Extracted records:
■ ■ ■ ■

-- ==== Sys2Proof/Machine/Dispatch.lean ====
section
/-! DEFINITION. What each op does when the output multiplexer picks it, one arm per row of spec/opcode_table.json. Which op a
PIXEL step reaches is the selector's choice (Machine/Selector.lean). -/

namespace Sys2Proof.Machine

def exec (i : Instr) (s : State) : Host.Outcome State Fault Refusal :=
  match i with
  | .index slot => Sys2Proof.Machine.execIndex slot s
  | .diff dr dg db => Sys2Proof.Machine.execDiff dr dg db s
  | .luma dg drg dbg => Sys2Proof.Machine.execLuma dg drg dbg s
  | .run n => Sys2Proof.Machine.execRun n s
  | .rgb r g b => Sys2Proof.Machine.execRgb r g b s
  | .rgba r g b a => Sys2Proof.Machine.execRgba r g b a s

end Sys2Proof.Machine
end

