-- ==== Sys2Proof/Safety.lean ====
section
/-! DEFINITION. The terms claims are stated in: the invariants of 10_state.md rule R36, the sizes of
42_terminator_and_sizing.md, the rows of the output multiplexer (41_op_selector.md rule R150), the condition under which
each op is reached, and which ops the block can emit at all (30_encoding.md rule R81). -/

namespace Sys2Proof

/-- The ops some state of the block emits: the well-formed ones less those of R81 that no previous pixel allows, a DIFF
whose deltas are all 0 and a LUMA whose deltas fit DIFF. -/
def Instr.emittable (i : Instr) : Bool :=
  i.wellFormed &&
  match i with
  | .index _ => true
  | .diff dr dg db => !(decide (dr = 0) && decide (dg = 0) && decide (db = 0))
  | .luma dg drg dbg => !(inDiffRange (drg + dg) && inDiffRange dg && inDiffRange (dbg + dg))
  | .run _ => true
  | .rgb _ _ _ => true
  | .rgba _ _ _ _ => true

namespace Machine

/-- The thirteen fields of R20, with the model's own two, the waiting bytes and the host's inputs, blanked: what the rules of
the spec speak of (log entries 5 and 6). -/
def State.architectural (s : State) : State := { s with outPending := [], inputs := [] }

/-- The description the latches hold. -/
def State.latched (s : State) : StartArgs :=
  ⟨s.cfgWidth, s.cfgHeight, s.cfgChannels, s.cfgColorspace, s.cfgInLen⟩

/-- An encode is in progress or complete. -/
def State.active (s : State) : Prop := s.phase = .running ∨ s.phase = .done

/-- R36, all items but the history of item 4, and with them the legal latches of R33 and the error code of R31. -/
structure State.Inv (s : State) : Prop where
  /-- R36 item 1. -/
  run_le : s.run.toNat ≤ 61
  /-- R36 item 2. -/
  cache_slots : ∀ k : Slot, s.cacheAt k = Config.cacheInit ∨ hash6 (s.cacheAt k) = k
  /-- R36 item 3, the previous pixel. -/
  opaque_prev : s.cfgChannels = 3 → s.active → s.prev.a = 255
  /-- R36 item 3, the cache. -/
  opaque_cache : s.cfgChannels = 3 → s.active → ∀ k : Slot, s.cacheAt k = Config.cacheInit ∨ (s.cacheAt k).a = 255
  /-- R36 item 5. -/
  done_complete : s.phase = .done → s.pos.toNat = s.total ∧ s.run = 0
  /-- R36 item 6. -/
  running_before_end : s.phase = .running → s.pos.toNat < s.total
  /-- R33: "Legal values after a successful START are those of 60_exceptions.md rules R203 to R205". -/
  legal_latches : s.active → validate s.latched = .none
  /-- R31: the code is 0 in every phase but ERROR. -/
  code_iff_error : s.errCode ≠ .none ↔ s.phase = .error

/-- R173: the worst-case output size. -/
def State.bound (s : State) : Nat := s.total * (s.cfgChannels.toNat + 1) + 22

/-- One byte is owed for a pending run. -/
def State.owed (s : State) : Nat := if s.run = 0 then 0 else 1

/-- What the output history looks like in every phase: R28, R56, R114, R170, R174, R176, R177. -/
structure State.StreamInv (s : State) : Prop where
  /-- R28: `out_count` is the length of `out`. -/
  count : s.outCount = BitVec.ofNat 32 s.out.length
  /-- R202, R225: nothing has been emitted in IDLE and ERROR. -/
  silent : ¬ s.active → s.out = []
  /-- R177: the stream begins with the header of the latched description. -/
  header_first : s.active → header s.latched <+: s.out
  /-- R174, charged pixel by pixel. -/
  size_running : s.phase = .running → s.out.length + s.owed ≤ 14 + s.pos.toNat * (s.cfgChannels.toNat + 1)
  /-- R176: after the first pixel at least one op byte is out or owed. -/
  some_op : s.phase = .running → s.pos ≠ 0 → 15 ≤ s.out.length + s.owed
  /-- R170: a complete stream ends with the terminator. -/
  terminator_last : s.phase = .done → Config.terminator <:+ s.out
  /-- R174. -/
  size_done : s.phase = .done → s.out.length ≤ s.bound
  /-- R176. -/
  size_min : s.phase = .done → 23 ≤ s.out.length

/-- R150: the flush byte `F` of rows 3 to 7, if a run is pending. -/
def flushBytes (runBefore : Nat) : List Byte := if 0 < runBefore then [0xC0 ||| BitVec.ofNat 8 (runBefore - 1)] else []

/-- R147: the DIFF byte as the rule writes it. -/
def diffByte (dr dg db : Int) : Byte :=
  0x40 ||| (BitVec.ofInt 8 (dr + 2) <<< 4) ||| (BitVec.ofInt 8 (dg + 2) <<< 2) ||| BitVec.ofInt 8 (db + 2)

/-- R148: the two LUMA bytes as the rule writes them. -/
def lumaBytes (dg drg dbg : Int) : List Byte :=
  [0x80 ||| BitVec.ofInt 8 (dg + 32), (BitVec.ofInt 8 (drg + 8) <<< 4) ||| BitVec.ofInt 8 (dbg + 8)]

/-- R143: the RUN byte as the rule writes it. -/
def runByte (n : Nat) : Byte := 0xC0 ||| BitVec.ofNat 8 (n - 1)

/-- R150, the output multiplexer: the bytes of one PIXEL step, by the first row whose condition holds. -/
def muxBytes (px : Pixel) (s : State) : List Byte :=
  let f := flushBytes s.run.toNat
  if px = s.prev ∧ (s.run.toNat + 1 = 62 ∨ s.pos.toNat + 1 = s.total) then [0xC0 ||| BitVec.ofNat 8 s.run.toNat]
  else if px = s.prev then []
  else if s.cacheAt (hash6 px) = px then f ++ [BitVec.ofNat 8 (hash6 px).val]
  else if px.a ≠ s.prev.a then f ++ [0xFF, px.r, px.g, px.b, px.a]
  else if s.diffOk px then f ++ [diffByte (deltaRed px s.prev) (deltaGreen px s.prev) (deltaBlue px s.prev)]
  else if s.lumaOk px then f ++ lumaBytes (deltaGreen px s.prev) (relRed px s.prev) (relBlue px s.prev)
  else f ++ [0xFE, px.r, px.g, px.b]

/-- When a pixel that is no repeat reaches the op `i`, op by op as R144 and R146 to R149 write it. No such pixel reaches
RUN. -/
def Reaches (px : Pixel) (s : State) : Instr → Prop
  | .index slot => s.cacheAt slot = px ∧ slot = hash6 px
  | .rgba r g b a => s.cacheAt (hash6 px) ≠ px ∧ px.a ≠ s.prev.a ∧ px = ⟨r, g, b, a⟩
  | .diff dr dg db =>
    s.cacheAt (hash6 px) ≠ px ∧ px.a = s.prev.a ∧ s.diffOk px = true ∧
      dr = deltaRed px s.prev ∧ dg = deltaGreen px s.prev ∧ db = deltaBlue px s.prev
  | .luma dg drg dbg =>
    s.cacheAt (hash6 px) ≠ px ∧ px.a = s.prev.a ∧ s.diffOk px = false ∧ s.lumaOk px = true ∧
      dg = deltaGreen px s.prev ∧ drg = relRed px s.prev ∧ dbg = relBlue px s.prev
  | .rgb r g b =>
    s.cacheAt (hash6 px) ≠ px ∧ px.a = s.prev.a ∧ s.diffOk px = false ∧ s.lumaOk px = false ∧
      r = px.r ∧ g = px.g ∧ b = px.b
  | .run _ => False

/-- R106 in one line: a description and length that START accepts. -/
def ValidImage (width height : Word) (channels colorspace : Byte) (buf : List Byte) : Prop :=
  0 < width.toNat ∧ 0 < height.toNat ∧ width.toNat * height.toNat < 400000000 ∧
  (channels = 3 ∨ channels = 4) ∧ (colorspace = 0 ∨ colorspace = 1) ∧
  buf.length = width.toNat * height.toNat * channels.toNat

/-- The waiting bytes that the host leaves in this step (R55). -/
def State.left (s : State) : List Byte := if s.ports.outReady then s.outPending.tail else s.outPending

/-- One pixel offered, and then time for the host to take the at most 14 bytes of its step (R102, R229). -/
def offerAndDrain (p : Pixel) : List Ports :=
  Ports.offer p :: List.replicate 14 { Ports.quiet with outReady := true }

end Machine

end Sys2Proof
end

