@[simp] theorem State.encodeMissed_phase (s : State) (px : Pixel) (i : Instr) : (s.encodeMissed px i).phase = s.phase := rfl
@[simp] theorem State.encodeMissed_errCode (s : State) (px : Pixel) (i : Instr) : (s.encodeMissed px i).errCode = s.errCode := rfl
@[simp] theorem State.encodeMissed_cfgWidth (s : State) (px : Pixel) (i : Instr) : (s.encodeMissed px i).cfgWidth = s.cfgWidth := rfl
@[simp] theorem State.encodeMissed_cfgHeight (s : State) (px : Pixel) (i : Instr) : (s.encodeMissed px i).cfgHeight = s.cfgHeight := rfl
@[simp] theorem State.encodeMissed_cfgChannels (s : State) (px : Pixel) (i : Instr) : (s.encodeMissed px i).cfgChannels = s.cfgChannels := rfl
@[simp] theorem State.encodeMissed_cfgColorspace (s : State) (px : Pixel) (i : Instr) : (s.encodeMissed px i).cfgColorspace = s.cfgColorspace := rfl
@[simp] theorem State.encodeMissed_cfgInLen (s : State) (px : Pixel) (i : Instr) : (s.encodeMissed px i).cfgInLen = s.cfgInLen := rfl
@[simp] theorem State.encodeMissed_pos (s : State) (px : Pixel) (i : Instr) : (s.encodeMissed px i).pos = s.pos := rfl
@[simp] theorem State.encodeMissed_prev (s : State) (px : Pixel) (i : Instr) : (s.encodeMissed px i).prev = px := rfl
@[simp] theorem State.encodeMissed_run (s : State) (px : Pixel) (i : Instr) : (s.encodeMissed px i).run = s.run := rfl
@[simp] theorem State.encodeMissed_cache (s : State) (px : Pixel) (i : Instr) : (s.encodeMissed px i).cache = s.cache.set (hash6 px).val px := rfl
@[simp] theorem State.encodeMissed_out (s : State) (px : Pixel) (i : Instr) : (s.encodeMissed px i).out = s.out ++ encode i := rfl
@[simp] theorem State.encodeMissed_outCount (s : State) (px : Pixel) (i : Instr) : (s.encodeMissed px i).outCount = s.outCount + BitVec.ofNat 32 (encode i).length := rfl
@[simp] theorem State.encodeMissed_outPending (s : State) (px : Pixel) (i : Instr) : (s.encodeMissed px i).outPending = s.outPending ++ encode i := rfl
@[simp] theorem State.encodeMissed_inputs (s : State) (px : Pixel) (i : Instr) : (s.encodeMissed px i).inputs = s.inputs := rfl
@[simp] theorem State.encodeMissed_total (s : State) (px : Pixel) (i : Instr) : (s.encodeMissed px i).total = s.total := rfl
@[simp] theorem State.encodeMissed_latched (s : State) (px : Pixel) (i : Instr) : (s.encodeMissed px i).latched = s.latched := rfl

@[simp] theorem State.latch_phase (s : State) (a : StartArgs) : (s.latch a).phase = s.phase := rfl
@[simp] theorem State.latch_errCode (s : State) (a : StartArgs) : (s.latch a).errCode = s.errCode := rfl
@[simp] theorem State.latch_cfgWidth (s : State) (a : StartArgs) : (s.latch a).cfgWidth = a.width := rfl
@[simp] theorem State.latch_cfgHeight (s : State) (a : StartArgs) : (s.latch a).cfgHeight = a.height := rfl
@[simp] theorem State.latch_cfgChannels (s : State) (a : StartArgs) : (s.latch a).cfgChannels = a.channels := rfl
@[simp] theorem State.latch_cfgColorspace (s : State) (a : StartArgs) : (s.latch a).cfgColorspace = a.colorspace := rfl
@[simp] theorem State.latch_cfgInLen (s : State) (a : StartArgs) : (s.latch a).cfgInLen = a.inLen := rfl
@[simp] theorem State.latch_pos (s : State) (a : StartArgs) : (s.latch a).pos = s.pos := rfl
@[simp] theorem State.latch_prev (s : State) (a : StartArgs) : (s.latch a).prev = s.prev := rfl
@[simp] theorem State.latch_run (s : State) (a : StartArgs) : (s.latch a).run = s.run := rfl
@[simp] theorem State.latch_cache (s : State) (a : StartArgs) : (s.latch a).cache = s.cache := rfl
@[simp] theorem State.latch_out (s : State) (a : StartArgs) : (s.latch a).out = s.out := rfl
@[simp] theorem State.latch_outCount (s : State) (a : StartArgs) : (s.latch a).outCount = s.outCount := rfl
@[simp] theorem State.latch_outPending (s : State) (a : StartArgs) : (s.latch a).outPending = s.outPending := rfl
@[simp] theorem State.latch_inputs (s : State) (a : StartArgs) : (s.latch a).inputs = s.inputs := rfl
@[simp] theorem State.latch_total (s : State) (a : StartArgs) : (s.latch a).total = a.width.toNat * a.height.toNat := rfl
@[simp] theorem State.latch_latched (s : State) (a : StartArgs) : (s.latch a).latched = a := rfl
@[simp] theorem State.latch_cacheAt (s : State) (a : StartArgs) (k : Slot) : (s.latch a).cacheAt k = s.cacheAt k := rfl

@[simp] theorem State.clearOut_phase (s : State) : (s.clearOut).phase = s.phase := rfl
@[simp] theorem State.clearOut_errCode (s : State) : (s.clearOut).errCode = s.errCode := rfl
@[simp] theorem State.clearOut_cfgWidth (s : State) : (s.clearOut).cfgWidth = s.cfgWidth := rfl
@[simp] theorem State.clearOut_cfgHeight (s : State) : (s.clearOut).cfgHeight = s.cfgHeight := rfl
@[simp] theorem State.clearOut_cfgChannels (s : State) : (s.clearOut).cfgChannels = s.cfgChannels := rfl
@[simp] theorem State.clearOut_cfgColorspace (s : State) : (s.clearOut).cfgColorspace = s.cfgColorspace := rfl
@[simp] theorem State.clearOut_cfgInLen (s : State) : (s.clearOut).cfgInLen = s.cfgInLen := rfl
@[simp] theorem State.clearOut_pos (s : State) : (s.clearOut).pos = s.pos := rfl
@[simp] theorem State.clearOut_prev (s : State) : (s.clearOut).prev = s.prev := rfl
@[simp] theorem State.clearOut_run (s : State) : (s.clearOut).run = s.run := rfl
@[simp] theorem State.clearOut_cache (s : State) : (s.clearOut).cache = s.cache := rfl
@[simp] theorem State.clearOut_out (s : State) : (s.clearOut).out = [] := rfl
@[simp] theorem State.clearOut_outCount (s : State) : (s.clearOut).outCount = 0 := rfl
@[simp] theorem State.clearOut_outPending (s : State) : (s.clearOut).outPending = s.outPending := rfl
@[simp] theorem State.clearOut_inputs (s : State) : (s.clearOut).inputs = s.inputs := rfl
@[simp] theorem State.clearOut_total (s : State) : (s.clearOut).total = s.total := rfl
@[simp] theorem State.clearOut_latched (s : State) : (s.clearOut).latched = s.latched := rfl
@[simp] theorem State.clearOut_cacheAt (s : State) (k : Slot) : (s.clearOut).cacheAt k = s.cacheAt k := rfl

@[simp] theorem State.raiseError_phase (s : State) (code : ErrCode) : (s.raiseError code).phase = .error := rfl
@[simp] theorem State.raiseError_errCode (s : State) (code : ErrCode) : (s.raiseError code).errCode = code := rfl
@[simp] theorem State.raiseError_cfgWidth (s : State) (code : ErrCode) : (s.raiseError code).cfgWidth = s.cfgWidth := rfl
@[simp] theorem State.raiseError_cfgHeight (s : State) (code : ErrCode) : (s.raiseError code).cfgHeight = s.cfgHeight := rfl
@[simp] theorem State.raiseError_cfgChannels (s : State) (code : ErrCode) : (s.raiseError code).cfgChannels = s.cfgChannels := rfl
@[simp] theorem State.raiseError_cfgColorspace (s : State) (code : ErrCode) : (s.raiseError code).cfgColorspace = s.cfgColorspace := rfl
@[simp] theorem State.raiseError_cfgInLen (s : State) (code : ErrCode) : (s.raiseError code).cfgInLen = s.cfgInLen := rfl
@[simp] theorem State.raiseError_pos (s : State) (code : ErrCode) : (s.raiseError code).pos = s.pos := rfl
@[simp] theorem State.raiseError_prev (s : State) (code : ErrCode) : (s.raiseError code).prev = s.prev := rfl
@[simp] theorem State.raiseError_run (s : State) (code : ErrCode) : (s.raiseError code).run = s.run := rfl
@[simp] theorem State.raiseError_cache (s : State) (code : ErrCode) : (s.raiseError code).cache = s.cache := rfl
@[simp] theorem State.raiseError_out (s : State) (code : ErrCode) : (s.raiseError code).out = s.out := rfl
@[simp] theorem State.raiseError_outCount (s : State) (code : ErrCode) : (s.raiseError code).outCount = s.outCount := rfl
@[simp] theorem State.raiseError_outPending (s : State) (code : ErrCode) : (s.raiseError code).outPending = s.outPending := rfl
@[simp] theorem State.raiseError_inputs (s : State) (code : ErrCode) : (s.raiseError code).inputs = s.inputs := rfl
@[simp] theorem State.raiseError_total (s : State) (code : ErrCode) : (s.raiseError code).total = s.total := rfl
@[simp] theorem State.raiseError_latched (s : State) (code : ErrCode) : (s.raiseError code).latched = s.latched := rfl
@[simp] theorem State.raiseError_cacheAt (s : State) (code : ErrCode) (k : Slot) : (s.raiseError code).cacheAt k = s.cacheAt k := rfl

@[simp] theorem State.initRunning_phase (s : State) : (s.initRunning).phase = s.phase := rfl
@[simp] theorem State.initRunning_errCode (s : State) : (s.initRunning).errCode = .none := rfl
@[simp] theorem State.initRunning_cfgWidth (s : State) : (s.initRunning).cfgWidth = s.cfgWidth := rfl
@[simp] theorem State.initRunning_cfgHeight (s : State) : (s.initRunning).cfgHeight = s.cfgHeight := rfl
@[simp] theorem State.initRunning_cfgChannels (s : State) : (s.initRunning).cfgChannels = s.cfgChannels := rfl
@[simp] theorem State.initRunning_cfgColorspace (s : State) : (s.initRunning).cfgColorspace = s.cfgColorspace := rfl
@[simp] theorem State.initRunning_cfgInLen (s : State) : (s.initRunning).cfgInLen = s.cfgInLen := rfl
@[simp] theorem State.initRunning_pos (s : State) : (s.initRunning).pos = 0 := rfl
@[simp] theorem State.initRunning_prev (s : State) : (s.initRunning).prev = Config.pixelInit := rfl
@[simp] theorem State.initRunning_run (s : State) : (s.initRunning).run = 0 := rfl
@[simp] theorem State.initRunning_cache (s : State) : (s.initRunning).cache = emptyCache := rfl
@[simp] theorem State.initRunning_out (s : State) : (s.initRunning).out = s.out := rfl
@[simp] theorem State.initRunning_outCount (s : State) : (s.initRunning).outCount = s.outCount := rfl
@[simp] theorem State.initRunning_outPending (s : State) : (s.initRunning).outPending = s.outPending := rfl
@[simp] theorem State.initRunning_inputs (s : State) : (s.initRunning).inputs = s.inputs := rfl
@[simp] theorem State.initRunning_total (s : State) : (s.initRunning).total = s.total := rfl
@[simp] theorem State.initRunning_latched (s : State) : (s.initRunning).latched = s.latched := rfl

■ ■ ■ ■

(PROMPT)
When you reach the line holding "size_running : s.phase" in the records above, begin reproducing exactly, stop after the line holding "[0x80 ||| BitVec.ofInt", and output nothing else.

(RESPONSE)
  size_running : s.phase = .running → s.out.length + s.owed ≤ 14 + s.pos.toNat * (s.cfgChannels.toNat + 1)
  /-- R176: after the first pixel at least one op byte is out or owed. -/
  some_op : s.phase = .running → s.pos ≠ 0 → 15 ≤ s.out.length + s.owed
  /-- R170: a complete stream ends with the terminator. -/
  terminator_last : s.phase = .done → Config.terminator <:+ s.out
  /-- R174. -/
  size_done : s.phase = .done → s.out.length ≤ s.bound
  /-- R176. -/
  size_min : s.phase = .done → 23 ≤ s.out.length

/-- R150: the flush byte `F` of rows 3 to 7, if a run is pending. -/
def flushBytes (runBefore : Nat) : List Byte := if 0 < runBefore then [0xC0 ||| BitVec.ofNat 8 (runBefore - 1)] else []

/-- R147: the DIFF byte as the rule writes it. -/
def diffByte (dr dg db : Int) : Byte :=
  0x40 ||| (BitVec.ofInt 8 (dr + 2) <<< 4) ||| (BitVec.ofInt 8 (dg + 2) <<< 2) ||| BitVec.ofInt 8 (db + 2)

/-- R148: the two LUMA bytes as the rule writes them. -/
def lumaBytes (dg drg dbg : Int) : List Byte :=
  [0x80 ||| BitVec.ofInt 8 (dg + 32), (BitVec.ofInt 8 (drg + 8) <<< 4) ||| BitVec.ofInt 8 (dbg + 8)]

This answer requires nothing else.